I would probably wait till there is a clear reversal, this is in a clear downtrend and who knows how low this thing can go.


----------



## Rainman (12 September 2018)

skc said:


> View attachment 70040
> 
> 
> Ooops.




The performance of Montgomery's funds is very ordinary.  Most of the funds are either barely outperforming the market - like by 100 bps - or are severely lagging the market after fees:  https://rogermontgomery.com/investing-with-montgomery/.

Roger himself talks a good game.  But many of his investors would have been better off in an index fund.


----------



## The Triangle (28 September 2018)

leyy said:


> I would probably wait till there is a clear reversal, this is in a clear downtrend and who knows how low this thing can go.



Apparently 29 cents!  Win some lose some.  Bought more today and that will be it for my holding.


----------



## leyy (2 October 2018)

The Triangle said:


> Apparently 29 cents!  Win some lose some.  Bought more today and that will be it for my holding.




Still to early to say The Triangle, it looks lie you are trying to catch a falling knife.

If it closes above 38 cents i would be more interested in an entry.

good luck though.


----------



## The Triangle (23 August 2019)

Fantastic results.  40 million writeoff and sp up 25%!  Guidance hit otherwise.  Worth the wait.  

Cash generation put towards debt which went from 55 million to 43 million and they still had 3 more million to add to existing cash balance.   Net debt now at 28 million.


----------



## greggles (15 June 2021)

Isentia Group enters into Scheme Implementation Deed with AIM-listed Access Intelligence Plc, under which it is proposed that Access Intelligence will acquire 100% of the share capital in Isentia it does not already own by way of a Scheme of Arrangement for 17.5c per share in cash.






The ISD share pirce has been languishing ever since it collapsed in late October last year after a cyber security incident disrupted services within its SaaS platform Mediaportal.

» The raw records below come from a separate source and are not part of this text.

-- ==== Sys2Proof/Laws/State.lean ====
section
/-! SUPPORT. Laws/State: what each named update does to each field of State, one lemma per field per update. -/

namespace Sys2Proof.Machine

/-! ### refuse -/

@[simp] theorem refuse_params (opc : Byte) (code : ErrCode) (s : State) :
    (refuse opc code s).params = s.params := rfl
@[simp] theorem refuse_enable (opc : Byte) (code : ErrCode) (s : State) :
    (refuse opc code s).enable = s.enable := rfl
@[simp] theorem refuse_role (opc : Byte) (code : ErrCode) (s : State) :
    (refuse opc code s).role = s.role := rfl
@[simp] theorem refuse_status (opc : Byte) (code : ErrCode) (s : State) :
    (refuse opc code s).status = s.status := rfl
@[simp] theorem refuse_irqEn (opc : Byte) (code : ErrCode) (s : State) :
    (refuse opc code s).irqEn = s.irqEn := rfl
@[simp] theorem refuse_cmdStatus (opc : Byte) (code : ErrCode) (s : State) :
    (refuse opc code s).cmdStatus = { opc := opc, ok := false, err := code, resId := 0 } := rfl
@[simp] theorem refuse_args (opc : Byte) (code : ErrCode) (s : State) :
    (refuse opc code s).args = s.args := rfl
@[simp] theorem refuse_cfgOut (opc : Byte) (code : ErrCode) (s : State) :
    (refuse opc code s).cfgOut = s.cfgOut := rfl
@[simp] theorem refuse_eui (opc : Byte) (code : ErrCode) (s : State) :
    (refuse opc code s).eui = s.eui := rfl
@[simp] theorem refuse_session (opc : Byte) (code : ErrCode) (s : State) :
    (refuse opc code s).session = s.session := rfl
@[simp] theorem refuse_round (opc : Byte) (code : ErrCode) (s : State) :
    (refuse opc code s).round = s.round := rfl
@[simp] theorem refuse_seq (opc : Byte) (code : ErrCode) (s : State) :
    (refuse opc code s).seq = s.seq := rfl
@[simp] theorem refuse_timing (opc : Byte) (code : ErrCode) (s : State) :
    (refuse opc code s).timing = s.timing := rfl
@[simp] theorem refuse_distLimit (opc : Byte) (code : ErrCode) (s : State) :
    (refuse opc code s).distLimit = s.distLimit := rfl
@[simp] theorem refuse_lastAbort (opc : Byte) (code : ErrCode) (s : State) :
    (refuse opc code s).lastAbort = s.lastAbort := rfl
@[simp] theorem refuse_registry (opc : Byte) (code : ErrCode) (s : State) :
    (refuse opc code s).registry = s.registry := rfl
@[simp] theorem refuse_stamps (opc : Byte) (code : ErrCode) (s : State) :
    (refuse opc code s).stamps = s.stamps := rfl
@[simp] theorem refuse_mem (opc : Byte) (code : ErrCode) (s : State) :
    (refuse opc code s).mem = s.mem := rfl
@[simp] theorem refuse_inlen (opc : Byte) (code : ErrCode) (s : State) :
    (refuse opc code s).inlen = s.inlen := rfl
@[simp] theorem refuse_clen (opc : Byte) (code : ErrCode) (s : State) :
    (refuse opc code s).clen = s.clen := rfl
@[simp] theorem refuse_out (opc : Byte) (code : ErrCode) (s : State) :
    (refuse opc code s).out = s.out := rfl
@[simp] theorem refuse_readData (opc : Byte) (code : ErrCode) (s : State) :
    (refuse opc code s).readData = s.readData := rfl
@[simp] theorem refuse_schedule (opc : Byte) (code : ErrCode) (s : State) :
    (refuse opc code s).schedule = s.schedule := rfl
@[simp] theorem refuse_envTick (opc : Byte) (code : ErrCode) (s : State) :
    (refuse opc code s).envTick = s.envTick := rfl
@[simp] theorem refuse_draws (opc : Byte) (code : ErrCode) (s : State) :
    (refuse opc code s).draws = s.draws := rfl
@[simp] theorem refuse_outBefore (opc : Byte) (code : ErrCode) (s : State) :
    (refuse opc code s).outBefore = s.outBefore := rfl

/-! ### finish -/

@[simp] theorem finish_params (opc : Byte) (ok : Bool) (r : Byte) (s : State) :
    (finish opc ok r s).params = s.params := rfl
@[simp] theorem finish_enable (opc : Byte) (ok : Bool) (r : Byte) (s : State) :
    (finish opc ok r s).enable = s.enable := rfl
@[simp] theorem finish_role (opc : Byte) (ok : Bool) (r : Byte) (s : State) :
    (finish opc ok r s).role = s.role := rfl
@[simp] theorem finish_status (opc : Byte) (ok : Bool) (r : Byte) (s : State) :
    (finish opc ok r s).status = s.status := rfl
@[simp] theorem finish_irqEn (opc : Byte) (ok : Bool) (r : Byte) (s : State) :
    (finish opc ok r s).irqEn = s.irqEn := rfl
@[simp] theorem finish_cmdStatus (opc : Byte) (ok : Bool) (r : Byte) (s : State) :
    (finish opc ok r s).cmdStatus = { opc := opc, ok := ok, err := .none, resId := r } := rfl
@[simp] theorem finish_args (opc : Byte) (ok : Bool) (r : Byte) (s : State) :
    (finish opc ok r s).args = s.args := rfl
@[simp] theorem finish_cfgOut (opc : Byte) (ok : Bool) (r : Byte) (s : State) :
    (finish opc ok r s).cfgOut = s.cfgOut := rfl
@[simp] theorem finish_eui (opc : Byte) (ok : Bool) (r : Byte) (s : State) :
    (finish opc ok r s).eui = s.eui := rfl
@[simp] theorem finish_session (opc : Byte) (ok : Bool) (r : Byte) (s : State) :
    (finish opc ok r s).session = s.session := rfl
@[simp] theorem finish_round (opc : Byte) (ok : Bool) (r : Byte) (s : State) :
    (finish opc ok r s).round = s.round := rfl
@[simp] theorem finish_seq (opc : Byte) (ok : Bool) (r : Byte) (s : State) :
    (finish opc ok r s).seq = s.seq := rfl
@[simp] theorem finish_timing (opc : Byte) (ok : Bool) (r : Byte) (s : State) :
    (finish opc ok r s).timing = s.timing := rfl
@[simp] theorem finish_distLimit (opc : Byte) (ok : Bool) (r : Byte) (s : State) :
    (finish opc ok r s).distLimit = s.distLimit := rfl
@[simp] theorem finish_lastAbort (opc : Byte) (ok : Bool) (r : Byte) (s : State) :
    (finish opc ok r s).lastAbort = s.lastAbort := rfl
@[simp] theorem finish_registry (opc : Byte) (ok : Bool) (r : Byte) (s : State) :
    (finish opc ok r s).registry = s.registry := rfl
@[simp] theorem finish_stamps (opc : Byte) (ok : Bool) (r : Byte) (s : State) :
    (finish opc ok r s).stamps = s.stamps := rfl
@[simp] theorem finish_mem (opc : Byte) (ok : Bool) (r : Byte) (s : State) :
    (finish opc ok r s).mem = s.mem := rfl
@[simp] theorem finish_inlen (opc : Byte) (ok : Bool) (r : Byte) (s : State) :
    (finish opc ok r s).inlen = s.inlen := rfl
@[simp] theorem finish_clen (opc : Byte) (ok : Bool) (r : Byte) (s : State) :
    (finish opc ok r s).clen = s.clen := rfl
@[simp] theorem finish_out (opc : Byte) (ok : Bool) (r : Byte) (s : State) :
    (finish opc ok r s).out = s.out := rfl
@[simp] theorem finish_readData (opc : Byte) (ok : Bool) (r : Byte) (s : State) :
    (finish opc ok r s).readData = s.readData := rfl
@[simp] theorem finish_schedule (opc : Byte) (ok : Bool) (r : Byte) (s : State) :
    (finish opc ok r s).schedule = s.schedule := rfl
@[simp] theorem finish_envTick (opc : Byte) (ok : Bool) (r : Byte) (s : State) :
    (finish opc ok r s).envTick = s.envTick := rfl
@[simp] theorem finish_draws (opc : Byte) (ok : Bool) (r : Byte) (s : State) :
    (finish opc ok r s).draws = s.draws := rfl
@[simp] theorem finish_outBefore (opc : Byte) (ok : Bool) (r : Byte) (s : State) :
    (finish opc ok r s).outBefore = s.outBefore := rfl
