-- ==== Sys2Proof/Laws/Ops.lean ====
section
/-! SUPPORT. Laws/Ops: what each shared operation does, said once, so that a proof cites it and does not unfold it. -/

namespace Sys2Proof.Machine

/-! ### The codec buffer -/

/-- `CBUF` after `storeC f`: the frame, zero-filled to 128 bytes (41_codec.md R122). -/
theorem cbufByte_storeC (f : List Byte) (s : State) {k : Nat} (hk : k < bufSize) :
    cbufByte (storeC f s).mem k = f.getD k 0 := by
  rw [cbufByte, storeC_mem, Memory.read_store, if_pos ⟨by omega, by omega⟩, Nat.add_sub_cancel_left]

/-- `storeC` writes no byte outside `CBUF`. -/
theorem read_storeC_outside (f : List Byte) (s : State) {a : Nat}
    (ha : ¬(cbufBase ≤ a ∧ a < cbufBase + bufSize)) : (storeC f s).mem.read a = s.mem.read a := by
  rw [storeC_mem, Memory.read_store, if_neg ha]

/-- The frame `storeC f` holds is `f` (41_codec.md R122). -/
theorem cbufBytes_storeC (f : List Byte) (s : State) {n : Nat} (hn : n ≤ f.length) (h : n ≤ bufSize) :
    cbufBytes (storeC f s).mem n = f.take n := by
  refine List.ext_getElem (by simp [hn]) fun k h₁ h₂ => ?_
  simp only [length_cbufBytes] at h₁
  simp only [cbufBytes, Memory.getElem_bytes]
  have := cbufByte_storeC f s (k := k) (by omega)
  rw [cbufByte] at this
  rw [this, List.getElem_take, List.getD_eq_getElem?_getD, List.getElem?_eq_getElem (by omega)]
  rfl

theorem toNat_clen_storeC (f : List Byte) (s : State) (h : f.length ≤ frameMax) :
    (storeC f s).clen.toNat = f.length := by
  have : f.length < 256 := by unfold frameMax at h; omega
  simp [Nat.mod_eq_of_lt this]

/-- `CBUF[0..CLEN)` after `storeC f` (41_codec.md R122). -/
theorem heldFrame_storeC (f : List Byte) (s : State) (h : f.length ≤ frameMax) :
    heldFrame (storeC f s) = f := by
  rw [heldFrame, toNat_clen_storeC f s h, cbufBytes_storeC f s le_rfl (by unfold frameMax at h; unfold bufSize; omega),
    List.take_length]

/-- Every byte of `CBUF` from the frame's end on is 0 (41_codec.md R122). -/
theorem cbufByte_storeC_zero (f : List Byte) (s : State) {k : Nat} (h₁ : f.length ≤ k) (h₂ : k < bufSize) :
    cbufByte (storeC f s).mem k = 0 := by
  rw [cbufByte_storeC f s h₂, List.getD_eq_getElem?_getD, List.getElem?_eq_none h₁]; rfl

/-- `take` is the consumption of the message flag and, unless the frame is oversized, a `storeC` of `INBUF[0..INLEN)`
(44_coordinator.md R196). -/
theorem take_cases (s : State) :
    (inlenAccepted s = true
        ∧ take s = storeC (inbufBytes s.mem s.inlen.toNat) { s with status.msgPending := false })
      ∨ (inlenAccepted s = false ∧ take s = { s with status.msgPending := false }) := by
  unfold take storeReceived
  cases h : inlenAccepted s <;> simp

/-! ### The built frames, byte by byte (30_encoding.md R98, R103) -/

theorem blinkFrame_eq (seq : Byte) (dst src : ExtAddr) :
    blinkFrame seq dst src = [0x41, 0xCC, seq, 0xCA, 0xDE] ++ le8 dst ++ le8 src ++ [0x01, 0x00, 0x00] := rfl

theorem bcastFrame_eq (seq : Byte) (src : ExtAddr) :
    bcastFrame seq src = [0x41, 0xC8, seq, 0xCA, 0xDE, 0xFF, 0xFF] ++ le8 src ++ [0x02, 0x00, 0x00] := rfl

theorem configFrame_eq (seq : Byte) (dst src : ExtAddr) (t : ConfigTriple) :
    configFrame seq dst src t =
      [0x41, 0xCC, seq, 0xCA, 0xDE] ++ le8 dst ++ le8 src ++ [0x03, t.init, t.assigned, t.total, 0x00, 0x00] := by
  simp only [configFrame, mkFrame, List.append_assoc]; rfl

theorem le2_shortOfId (x : Byte) : le2 (shortOfId x) = [x, 0x00] := by
  have h : x.toNat < 256 := x.isLt
  have h1 : x.toNat % 65536 = x.toNat := Nat.mod_eq_of_lt (by omega)
  simp [le2, leBytes, shortOfId, h1, Nat.div_eq_of_lt h]

theorem rangingFrame_eq (seq : Byte) (dst : BitVec 16) (src fc : Byte) (pl : List Byte) :
    rangingFrame seq dst src fc pl =
      [0x41, 0x88, seq, 0xCA, 0xDE] ++ le2 dst ++ [src, 0x00, fc] ++ pl ++ [0x00, 0x00] := by
  simp only [rangingFrame, mkFrame, le2_shortOfId, List.append_assoc]; rfl

@[simp] theorem length_blinkFrame (seq : Byte) (dst src : ExtAddr) : (blinkFrame seq dst src).length = 24 := by
  simp [blinkFrame_eq]

@[simp] theorem length_bcastFrame (seq : Byte) (src : ExtAddr) : (bcastFrame seq src).length = 18 := by
  simp [bcastFrame_eq]

@[simp] theorem length_configFrame (seq : Byte) (dst src : ExtAddr) (t : ConfigTriple) :
    (configFrame seq dst src t).length = 27 := by
  simp [configFrame_eq]

@[simp] theorem length_rangingFrame (seq : Byte) (dst : BitVec 16) (src fc : Byte) (pl : List Byte) :
    (rangingFrame seq dst src fc pl).length = 12 + pl.length := by
  simp [rangingFrame_eq]; omega

theorem length_rangingPayload_le (fc : Byte) (s : State) : (rangingPayload fc s).length ≤ 4 := by
  unfold rangingPayload; split <;> simp

/-! ### Outcome and refusal -/

/-- What a command that needs role NONE does (41_codec.md R121). -/
theorem inRoleNone_cases (opc : Byte) (run : State → State) (s : State) :
    (s.role = .none ∧ inRoleNone opc run s = .next (run s))
      ∨ (s.role ≠ .none ∧ inRoleNone opc run s = .next (refuse opc .wrongRole s)) := by
  unfold inRoleNone
  by_cases h : s.role = .none <;> simp [h]

/-- What a registry mutation or SESSION_SET does (42_registry.md R152, 43_session.md R172). -/
theorem unlessCoordBusy_cases (opc : Byte) (run : State → State) (s : State) :
    (coordBusy s = false ∧ unlessCoordBusy opc run s = .next (run s))
      ∨ (coordBusy s = true ∧ unlessCoordBusy opc run s = .next (refuse opc .busy s)) := by
  unfold unlessCoordBusy
  cases h : coordBusy s <;> simp

theorem coordBusy_iff (s : State) :
    coordBusy s = true ↔ s.role = .coord ∧ s.status.coordState ≠ .idle := by
  simp [coordBusy]

/-! ### Round abort -/

/-- The state an abort leaves (60_exceptions.md R266). -/
theorem abort_eq (c : AbortCause) (p : Option Byte) (s : State) :
    abort c p s =
      { s with
        round := Round.cleared s.params.cap
        status :=
          { s.status with
            respPhase := .poll
            roundFail := true
            coordState := if s.role = .coord then .idle else s.status.coordState }
        lastAbort := { cause := c, evictId := p.getD 0, evictV := p.isSome } } := by
  unfold abort; split <;> rfl

/-! ### Registry lookups -/

/-- `findAddr` answers the least slot with the address (42_registry.md R151). -/
theorem findAddr_eq_some_iff (x : ExtAddr) (s : State) (k : Nat) :
    findAddr x s = some k ↔ (∃ p, s.registry[k]? = some p ∧ p.addr = x)
      ∧ ∀ j < k, ∀ p, s.registry[j]? = some p → p.addr ≠ x := by
  rw [findAddr, List.findIdx?_eq_some_iff_getElem]
  constructor
  · rintro ⟨h, hx, hmin⟩
    refine ⟨⟨_, List.getElem?_eq_getElem h, by simpa using hx⟩, fun j hj p hp => ?_⟩
    have hjl : j < s.registry.length := by omega
    rw [List.getElem?_eq_getElem hjl, Option.some.injEq] at hp
    subst hp; simpa using hmin j hj
  · rintro ⟨⟨p, hp, hx⟩, hmin⟩
    obtain ⟨h, rfl⟩ := List.getElem?_eq_some_iff.mp hp
    exact ⟨h, by simpa using hx, fun j hj => by
      simpa using hmin j hj _ (List.getElem?_eq_getElem (by omega))⟩
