theorem inv_writeCtrl {s : State} (h : s.Inv) (v : Word) : (writeCtrl v s).Inv := by
  have hchange : ∀ e r, (changeCtrl e r s).Inv := fun e r => by
    have hrestart : ∀ u : State, u.Inv →
        State.Inv { roundReset u with
          enable := e, role := r, status := { (roundReset u).status with coordState := .idle, backoff := false } } :=
      fun u hu => inv_restart_round hu (r := r) (fun _ => ⟨rfl, rfl⟩) nofun
    unfold changeCtrl
    dsimp only
    split <;> split
    · exact (hrestart _ (inv_recordAbort h .disabled none) :)
    · exact (hrestart s h :)
    · exact (hrestart _ (inv_recordAbort h .disabled none) :)
    · exact (hrestart s h :)
  unfold writeCtrl
  dsimp only
  split
  · exact h
  · exact hchange _ _

/-- `IRQ_EN` bit 2 is hardwired 0 (10_state.md R24). -/
theorem getLsbD_irqEnMasked (b : Byte) : (irqEnMasked b).getLsbD 2 = false := by
  simp [irqEnMasked]

theorem inv_irqEn {s : State} (h : s.Inv) (b : Byte) : State.Inv { s with irqEn := irqEnMasked b } := by
  obtain ⟨hparams, hmem, hcodec, hreg, hses, hround, hseq, hresp, -, hkind, habort⟩ := h
  exact ⟨hparams, hmem, hcodec, hreg, hses, hround, hseq, hresp, getLsbD_irqEnMasked b, hkind, habort⟩

/-- Beside `CTRL` and `IRQ_EN` no register a host writes is one the invariant reads. -/
theorem inv_writeReg {s : State} (h : s.Inv) (r : HostReg) (v : Word) : (writeReg r v s).Inv := by
  cases r with
  | ctrl => exact inv_writeCtrl h v
  | irqEn => exact inv_irqEn h _
  | inlen =>
    unfold writeReg
    dsimp only
    split <;> exact h
  | _ => exact h

theorem locate_eq_inbuf {off a : Nat} (h : locate off = .inbuf a) : a = off ∧ 0x100 ≤ off ∧ off < 0x180 := by
  unfold locate at h
  split at h
  · split at h <;> nomatch h
  split at h
  · cases h
    exact ⟨rfl, by omega, by assumption⟩
  all_goals (repeat' split at h) <;> nomatch h

theorem inv_writeLoc {s : State} (h : s.Inv) {off : Nat} (haligned : off % 4 = 0) (v : Word) :
    (writeLoc (locate off) v s).Inv := by
  cases hl : locate off with
  | reg r => exact inv_writeReg h r v
  | inbuf a =>
    obtain ⟨rfl, hlo, hhi⟩ := locate_eq_inbuf hl
    unfold writeLoc
    dsimp only
    split
    · exact inv_store_inbuf h _ hlo (by unfold cbufBase; omega)
    · exact h
  | _ => exact h

theorem inv_hostEffect {s t : State} (h : s.Inv) (he : HostEffect s t) : t.Inv := by
  cases he with
  | write off v haligned => exact inv_writeLoc h haligned v
  | command hc => exact inv_commanded h hc
  | _ => exact h

theorem inv_onRxGood {s : State} (h : s.Inv) (bytes : List Byte) (len : BitVec 16) (ts : Stamp) :
    (onRxGood bytes len ts s).Inv := by
  unfold onRxGood
  dsimp only
  split <;> split
  · exact inv_store_inbuf h _ le_rfl le_rfl
  · exact inv_store_inbuf h _ le_rfl le_rfl
  · exact h
  · exact h

theorem inv_captureEvent {s : State} (h : s.Inv) (e : RadioEvent) : (captureEvent e s).Inv := by
  have herr : ∀ c, (onRxErr c s).Inv := fun c => by
    unfold onRxErr
    dsimp only
    split <;> exact h
  cases e with
  | rxGood bytes len ts => exact inv_onRxGood h bytes len ts
  | rxError => exact herr .rxError
  | rxTimeout => exact herr .rxTimeout
  | txDone ts =>
    obtain ⟨hparams, hmem, hcodec, hreg, hses, hround, hseq, hresp, hirq, -, habort⟩ := id h
    show (onTxDone ts s).Inv
    unfold onTxDone
    split
    · exact ⟨hparams, hmem, hcodec, hreg, hses, hround, hseq, hresp, hirq, nofun, habort⟩
    · exact h

theorem inv_backoffStep {s t : State} (h : s.Inv) (hstep : backoffStep s = some t) : t.Inv := by
  unfold backoffStep at hstep
  split at hstep
  · cases hstep
    exact inv_backoff_end h
  · nomatch hstep

/-- An agent without a step leaves the state as it is. -/
theorem inv_getD {s : State} (h : s.Inv) {o : Option State} (ho : ∀ t, o = some t → t.Inv) : (o.getD s).Inv := by
  cases o with
  | none => exact h
  | some t => exact ho t rfl

/-- Every action keeps the invariant. -/
theorem inv_act {a : Action} {s t : State} (h : s.Inv) (hact : act a s = .next t) : t.Inv := by
  cases a with
  | host a => exact inv_hostEffect h (hostEffect_of_hostAccess hact)
  | bus a => exact inv_hostEffect h (hostEffect_of_busAccess hact)
  | radio e => cases hact; exact inv_captureEvent h e
  | sequencer => cases hact; exact inv_getD h fun _ => inv_sequencerStep h
  | backoffTimer => cases hact; exact inv_getD h fun _ => inv_backoffStep h
  | blockReset => cases hact; exact inv_resetOf h.1

/-- Taking the next action off the schedule, or drawing a free one, keeps the invariant. -/
theorem inv_nextAction {s : State} (h : s.Inv) : (nextAction s).2.Inv := by
  unfold nextAction
  split <;> exact h

/-! ## The statements -/

/-- Settles O6: a step is an action taken from the state that waits for it, and every action keeps the invariant. -/
theorem stepKeepsInvariant : Obligations.StepKeepsInvariant := fun _ _ h hstep => inv_act (inv_nextAction h) hstep

/-- Settles O7: every clause of the invariant holds of the reset values. -/
theorem resetHasInvariant : Obligations.ResetHasInvariant :=
  ⟨fun _ hp => inv_resetOf hp, inv_resetOf (by decide)⟩

end Sys2Proof.Machine
end

section
/-! PROOFS. The radio log: every action but the block reset extends it, by one transmission at most and by none while one is
outstanding. -/

namespace Sys2Proof.Machine
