-- ==== Sys2Proof/Machine/CodeLength.lean ====
section
/-! DEFINITION. The code-length symbols (42_block_decoder.md R191 to R196). -/

namespace Sys2Proof.Machine

/-- `n = hlit + hdist`, the number of coded lengths (R191). -/
def State.nCoded (s : State) : Nat := s.hlit.toNat + s.hdist.toNat

/-- `for k in 0..r-1: lens[idx + k] <- v`. -/
def fillLens : Nat → Nat → BitVec 4 → List (BitVec 4) → List (BitVec 4)
  | 0, _, _, lens => lens
  | r + 1, idx, v, lens => fillLens r (idx + 1) v (lens.set idx v)

/-- Write a run of `r` lengths `v` at `len_idx`, and go on with the next code-length symbol. -/
def writeRun (r : Nat) (v : BitVec 4) (s : State) : State :=
  { s with
    lens := fillLens r s.lenIdx.toNat v s.lens
    lenIdx := s.lenIdx + BitVec.ofNat 9 r
    fsm := .dynHdr .symbol }

/-- A repeat: the run's extra bits are read, then the overflow check is made, then the run is written (R196). -/
def repeatRun (base n : Nat) (v : BitVec 4) (s : State) : Result State :=
  (readBits n s).finish fun x s' =>
    if s'.lenIdx.toNat + (base + x) > s'.nCoded then
      .next (raise .malformedDynamicCodeTable (malformedInfo 2 s'.lenIdx) s')
    else .next (writeRun (base + x) v s')

/-- CL_LEN (R192). -/
def execClLen (v : BitVec 4) (s : State) : Result State := .next (writeRun 1 v s)

/-- CL_REP16 (R193): "checked before the extra bits". The previous length is `lens[len_idx - 1]` (R199). -/
def execClRep16 (s : State) : Result State :=
  if s.lenIdx = 0 then .next (raise .malformedDynamicCodeTable (malformedInfo 1 s.lenIdx) s)
  else repeatRun 3 2 (s.lens.getD (s.lenIdx.toNat - 1) 0) s

/-- CL_ZERO17 (R194). -/
def execClZero17 (s : State) : Result State := repeatRun 3 3 0 s

/-- CL_ZERO18 (R195). -/
def execClZero18 (s : State) : Result State := repeatRun 11 7 0 s

end Sys2Proof.Machine
end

Since then, the market has lost confidence and the share price has suffered as a result.

This deal looks like a good result for everyone, especially shareholders who were unlikely to see 17.5c anytime soon. ISD closed on Friday at 6.8c. If I was a shareholder I'd be pretty happy with this outcome.


----------



## The Triangle (19 June 2021)

Im not happy with this result - however I accept that ISD must be performing horrifically.   I had nibbled more at isd over the past 6 months but still have an average price in the mid 20s.   

Its a bit suspect that the company was so accepting of the recent hack.  No threats of legal action.  No suggestion of responsibility.

The drop to 7 cents last month on no news was also suspect....?

The complete lack of corporate updates....?

The renegotiated debt last year then the admission last week that a recap was likely needed....?

Sold 1/2 and will probably wait on independent report.  It won't be a fair or reasonable offer in my opinion but they'll suggest to take it and throw up a line about going concern.   

Ill avoid investments where i see these board members or executives again.  

Oh well.  Can't win on every company.  

Considering you can buy for 16.5 or 17.0 I wonder why the acquirer is not buying more shares on market?


----------



## System (3 September 2021)

On September 2nd, 2021, iSentia Group Limited (ISD) was removed from the ASX's Official List in accordance with Listing Rule 17.11, following implementation of the scheme of arrangement between ISD and its shareholders in connection with the acquisition of all the issued capital in ISD by Access Intelligence plc.


----------